Quantcast
Anna Faris shines as lead in What’s Your Number? – Metro US

Anna Faris shines as lead in What’s Your Number?

Anna Faris is Ally, a young Bostonian with a bad relationship track record. Weeks before her sister is to wed she reads an article that suggests the number of sex partners a woman has had will predict her romantic success later in life. More than 20, it says, and you have virtually no hope of settling down. She realizes she’s in the danger zone. To not go over 20 she revisits all her ex-boyfriends in hopes of

finding a husband.

Ratings

Richard: ***

Mark: **1⁄2

Richard: Mark, I’m not going to suggest What’s Your Number? is a great, or even good movie. It has a typical rom-com plot gussied up with some Judd Apatow style barbs and some gratuitous shots of its almost naked star but it also has Anna Faris, and for me that’s enough. She has crack comic timing and an unpredictable way with a line that takes a Kathryn Heigl level script and turns it into something watchable. What did you think?

Mark: Without Anna Faris, this movie would have gone directly to the DVD bin. She’s so good I was able to sit through the movie and actually laugh a few times. But I resent the movie for wanting it both ways: on the surface it seems like a raunch-com but underneath beats the heart of the typical story of a young woman who just wants to get married and settle down. And by the way, since when did bedding 20 guys in your entire life make anyone a slut? Maybe if they were all at once…

RC: Ha! Spoken like someone who has the updated edition of The Joy of Sex handy. It’s a strange movie that uses both the standard old cellphone switcheroo plot device and rape jokes. It doesn’t have the laughs of an Apatow movie or the heart… but once again, I’ll say it, it has Anna Faris.

MB: It also has Chris Evans, in a stock role that only his agent could love. But I did feel there was some genuine chemistry between him and Ms. Faris, especially in the scenes where they get hot ‘n’ sweaty. Romantic comedies like this one usually have a number of well acted, well written secondary characters, but they were completely absent from this picture, unless you count Andy Samberg’s great and ridiculous cameo.

RC: A love scene with a puppet and Andy Samberg is just one of the things — did I mention Anna Faris? — that make this movie almost special.

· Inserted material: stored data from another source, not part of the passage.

-- ==== Sys2Proof/Laws/State.lean ====
section
/-! SUPPORT. One lemma per field and per update of the state, true by `rfl`, so that no later proof unfolds a record
update. Where an operation can change a field, the lemma says its new value. -/

namespace Sys2Proof.Laws

open Sys2Proof.Machine

@[simp] theorem advancePc_a (n : Nat) (s : State) : (advancePc n s).a = s.a := rfl
@[simp] theorem advancePc_b (n : Nat) (s : State) : (advancePc n s).b = s.b := rfl
@[simp] theorem advancePc_c (n : Nat) (s : State) : (advancePc n s).c = s.c := rfl
@[simp] theorem advancePc_d (n : Nat) (s : State) : (advancePc n s).d = s.d := rfl
@[simp] theorem advancePc_e (n : Nat) (s : State) : (advancePc n s).e = s.e := rfl
@[simp] theorem advancePc_h (n : Nat) (s : State) : (advancePc n s).h = s.h := rfl
@[simp] theorem advancePc_l (n : Nat) (s : State) : (advancePc n s).l = s.l := rfl
@[simp] theorem advancePc_f (n : Nat) (s : State) : (advancePc n s).f = s.f := rfl
@[simp] theorem advancePc_sp (n : Nat) (s : State) : (advancePc n s).sp = s.sp := rfl
@[simp] theorem advancePc_pc (n : Nat) (s : State) : (advancePc n s).pc = s.pc + BitVec.ofNat 16 n := rfl
@[simp] theorem advancePc_ticks (n : Nat) (s : State) : (advancePc n s).ticks = s.ticks := rfl
@[simp] theorem advancePc_mem (n : Nat) (s : State) : (advancePc n s).mem = s.mem := rfl
@[simp] theorem advancePc_initialized (n : Nat) (s : State) : (advancePc n s).initialized = s.initialized := rfl
@[simp] theorem advancePc_faultMark (n : Nat) (s : State) : (advancePc n s).faultMark = s.faultMark := rfl

@[simp] theorem addTicks_a (t : Nat) (s : State) : (addTicks t s).a = s.a := rfl
@[simp] theorem addTicks_b (t : Nat) (s : State) : (addTicks t s).b = s.b := rfl
@[simp] theorem addTicks_c (t : Nat) (s : State) : (addTicks t s).c = s.c := rfl
@[simp] theorem addTicks_d (t : Nat) (s : State) : (addTicks t s).d = s.d := rfl
@[simp] theorem addTicks_e (t : Nat) (s : State) : (addTicks t s).e = s.e := rfl
@[simp] theorem addTicks_h (t : Nat) (s : State) : (addTicks t s).h = s.h := rfl
@[simp] theorem addTicks_l (t : Nat) (s : State) : (addTicks t s).l = s.l := rfl
@[simp] theorem addTicks_f (t : Nat) (s : State) : (addTicks t s).f = s.f := rfl
@[simp] theorem addTicks_sp (t : Nat) (s : State) : (addTicks t s).sp = s.sp := rfl
@[simp] theorem addTicks_pc (t : Nat) (s : State) : (addTicks t s).pc = s.pc := rfl
@[simp] theorem addTicks_ticks (t : Nat) (s : State) : (addTicks t s).ticks = s.ticks + BitVec.ofNat 64 t := rfl
@[simp] theorem addTicks_mem (t : Nat) (s : State) : (addTicks t s).mem = s.mem := rfl
@[simp] theorem addTicks_initialized (t : Nat) (s : State) : (addTicks t s).initialized = s.initialized := rfl
@[simp] theorem addTicks_faultMark (t : Nat) (s : State) : (addTicks t s).faultMark = s.faultMark := rfl

@[simp] theorem raiseUnmappedOpcode_a (op : Byte) (s : State) : (raiseUnmappedOpcode op s).a = s.a := rfl
@[simp] theorem raiseUnmappedOpcode_b (op : Byte) (s : State) : (raiseUnmappedOpcode op s).b = s.b := rfl
@[simp] theorem raiseUnmappedOpcode_c (op : Byte) (s : State) : (raiseUnmappedOpcode op s).c = s.c := rfl
@[simp] theorem raiseUnmappedOpcode_d (op : Byte) (s : State) : (raiseUnmappedOpcode op s).d = s.d := rfl
@[simp] theorem raiseUnmappedOpcode_e (op : Byte) (s : State) : (raiseUnmappedOpcode op s).e = s.e := rfl
@[simp] theorem raiseUnmappedOpcode_h (op : Byte) (s : State) : (raiseUnmappedOpcode op s).h = s.h := rfl
@[simp] theorem raiseUnmappedOpcode_l (op : Byte) (s : State) : (raiseUnmappedOpcode op s).l = s.l := rfl
@[simp] theorem raiseUnmappedOpcode_f (op : Byte) (s : State) : (raiseUnmappedOpcode op s).f = s.f := rfl
@[simp] theorem raiseUnmappedOpcode_sp (op : Byte) (s : State) : (raiseUnmappedOpcode op s).sp = s.sp := rfl
@[simp] theorem raiseUnmappedOpcode_pc (op : Byte) (s : State) : (raiseUnmappedOpcode op s).pc = s.pc := rfl
@[simp] theorem raiseUnmappedOpcode_ticks (op : Byte) (s : State) : (raiseUnmappedOpcode op s).ticks = s.ticks := rfl
@[simp] theorem raiseUnmappedOpcode_mem (op : Byte) (s : State) : (raiseUnmappedOpcode op s).mem = s.mem := rfl
@[simp] theorem raiseUnmappedOpcode_initialized (op : Byte) (s : State) : (raiseUnmappedOpcode op s).initialized = s.initialized := rfl
@[simp] theorem raiseUnmappedOpcode_faultMark (op : Byte) (s : State) : (raiseUnmappedOpcode op s).faultMark = s.faultMark.or (some (unmappedFault op s)) := rfl

@[simp] theorem storeByte_a (m : AddrMode) (v : Byte) (s : State) : (storeByte m v s).a = s.a := rfl
@[simp] theorem storeByte_b (m : AddrMode) (v : Byte) (s : State) : (storeByte m v s).b = s.b := rfl
@[simp] theorem storeByte_c (m : AddrMode) (v : Byte) (s : State) : (storeByte m v s).c = s.c := rfl
@[simp] theorem storeByte_d (m : AddrMode) (v : Byte) (s : State) : (storeByte m v s).d = s.d := rfl
@[simp] theorem storeByte_e (m : AddrMode) (v : Byte) (s : State) : (storeByte m v s).e = s.e := rfl
@[simp] theorem storeByte_h (m : AddrMode) (v : Byte) (s : State) : (storeByte m v s).h = s.h := rfl
@[simp] theorem storeByte_l (m : AddrMode) (v : Byte) (s : State) : (storeByte m v s).l = s.l := rfl
@[simp] theorem storeByte_f (m : AddrMode) (v : Byte) (s : State) : (storeByte m v s).f = s.f := rfl
@[simp] theorem storeByte_sp (m : AddrMode) (v : Byte) (s : State) : (storeByte m v s).sp = s.sp := rfl
@[simp] theorem storeByte_pc (m : AddrMode) (v : Byte) (s : State) : (storeByte m v s).pc = s.pc := rfl
@[simp] theorem storeByte_ticks (m : AddrMode) (v : Byte) (s : State) : (storeByte m v s).ticks = s.ticks := rfl
@[simp] theorem storeByte_mem (m : AddrMode) (v : Byte) (s : State) : (storeByte m v s).mem = writeByte s.mem (effectiveAddress m s) v := rfl
@[simp] theorem storeByte_initialized (m : AddrMode) (v : Byte) (s : State) : (storeByte m v s).initialized = s.initialized := rfl
@[simp] theorem storeByte_faultMark (m : AddrMode) (v : Byte) (s : State) : (storeByte m v s).faultMark = s.faultMark := rfl

@[simp] theorem storeWord_a (m : AddrMode) (v : Word) (s : State) : (storeWord m v s).a = s.a := rfl
@[simp] theorem storeWord_b (m : AddrMode) (v : Word) (s : State) : (storeWord m v s).b = s.b := rfl
@[simp] theorem storeWord_c (m : AddrMode) (v : Word) (s : State) : (storeWord m v s).c = s.c := rfl
@[simp] theorem storeWord_d (m : AddrMode) (v : Word) (s : State) : (storeWord m v s).d = s.d := rfl
@[simp] theorem storeWord_e (m : AddrMode) (v : Word) (s : State) : (storeWord m v s).e = s.e := rfl
@[simp] theorem storeWord_h (m : AddrMode) (v : Word) (s : State) : (storeWord m v s).h = s.h := rfl
@[simp] theorem storeWord_l (m : AddrMode) (v : Word) (s : State) : (storeWord m v s).l = s.l := rfl
@[simp] theorem storeWord_f (m : AddrMode) (v : Word) (s : State) : (storeWord m v s).f = s.f := rfl
@[simp] theorem storeWord_sp (m : AddrMode) (v : Word) (s : State) : (storeWord m v s).sp = s.sp := rfl
@[simp] theorem storeWord_pc (m : AddrMode) (v : Word) (s : State) : (storeWord m v s).pc = s.pc := rfl
@[simp] theorem storeWord_ticks (m : AddrMode) (v : Word) (s : State) : (storeWord m v s).ticks = s.ticks := rfl
@[simp] theorem storeWord_mem (m : AddrMode) (v : Word) (s : State) : (storeWord m v s).mem = writeWord s.mem (effectiveAddress m s) v := rfl
@[simp] theorem storeWord_initialized (m : AddrMode) (v : Word) (s : State) : (storeWord m v s).initialized = s.initialized := rfl
@[simp] theorem storeWord_faultMark (m : AddrMode) (v : Word) (s : State) : (storeWord m v s).faultMark = s.faultMark := rfl

@[simp] theorem setFlags_a (fl : Flags) (s : State) : (setFlags fl s).a = s.a := rfl
@[simp] theorem setFlags_b (fl : Flags) (s : State) : (setFlags fl s).b = s.b := rfl
@[simp] theorem setFlags_c (fl : Flags) (s : State) : (setFlags fl s).c = s.c := rfl
@[simp] theorem setFlags_d (fl : Flags) (s : State) : (setFlags fl s).d = s.d := rfl
@[simp] theorem setFlags_e (fl : Flags) (s : State) : (setFlags fl s).e = s.e := rfl
@[simp] theorem setFlags_h (fl : Flags) (s : State) : (setFlags fl s).h = s.h := rfl
@[simp] theorem setFlags_l (fl : Flags) (s : State) : (setFlags fl s).l = s.l := rfl
@[simp] theorem setFlags_f (fl : Flags) (s : State) : (setFlags fl s).f = setBit (setBit (setBit (setBit s.f zBit fl.z) nBit fl.n) hBit fl.h) cBit fl.c := rfl
@[simp] theorem setFlags_sp (fl : Flags) (s : State) : (setFlags fl s).sp = s.sp := rfl
@[simp] theorem setFlags_pc (fl : Flags) (s : State) : (setFlags fl s).pc = s.pc := rfl
@[simp] theorem setFlags_ticks (fl : Flags) (s : State) : (setFlags fl s).ticks = s.ticks := rfl
@[simp] theorem setFlags_mem (fl : Flags) (s : State) : (setFlags fl s).mem = s.mem := rfl
@[simp] theorem setFlags_initialized (fl : Flags) (s : State) : (setFlags fl s).initialized = s.initialized := rfl
@[simp] theorem setFlags_faultMark (fl : Flags) (s : State) : (setFlags fl s).faultMark = s.faultMark := rfl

There are just enough funny scenes (and shots of Evans’s abs) to almost make this an in-the-pocket rom com, but then the good stuff is followed by long stretches of by-the-book writing. It’s a shame to see this kind of potential wasted.

MB: I also resented the dated sexual politics of the movie. The male lead can sleep with as many partners as he likes and he’s a rake. If a woman like Faris tries the same thing, she’s a slut. This is old-school thinking, and shame on the movie for buying into it, and not challenging it.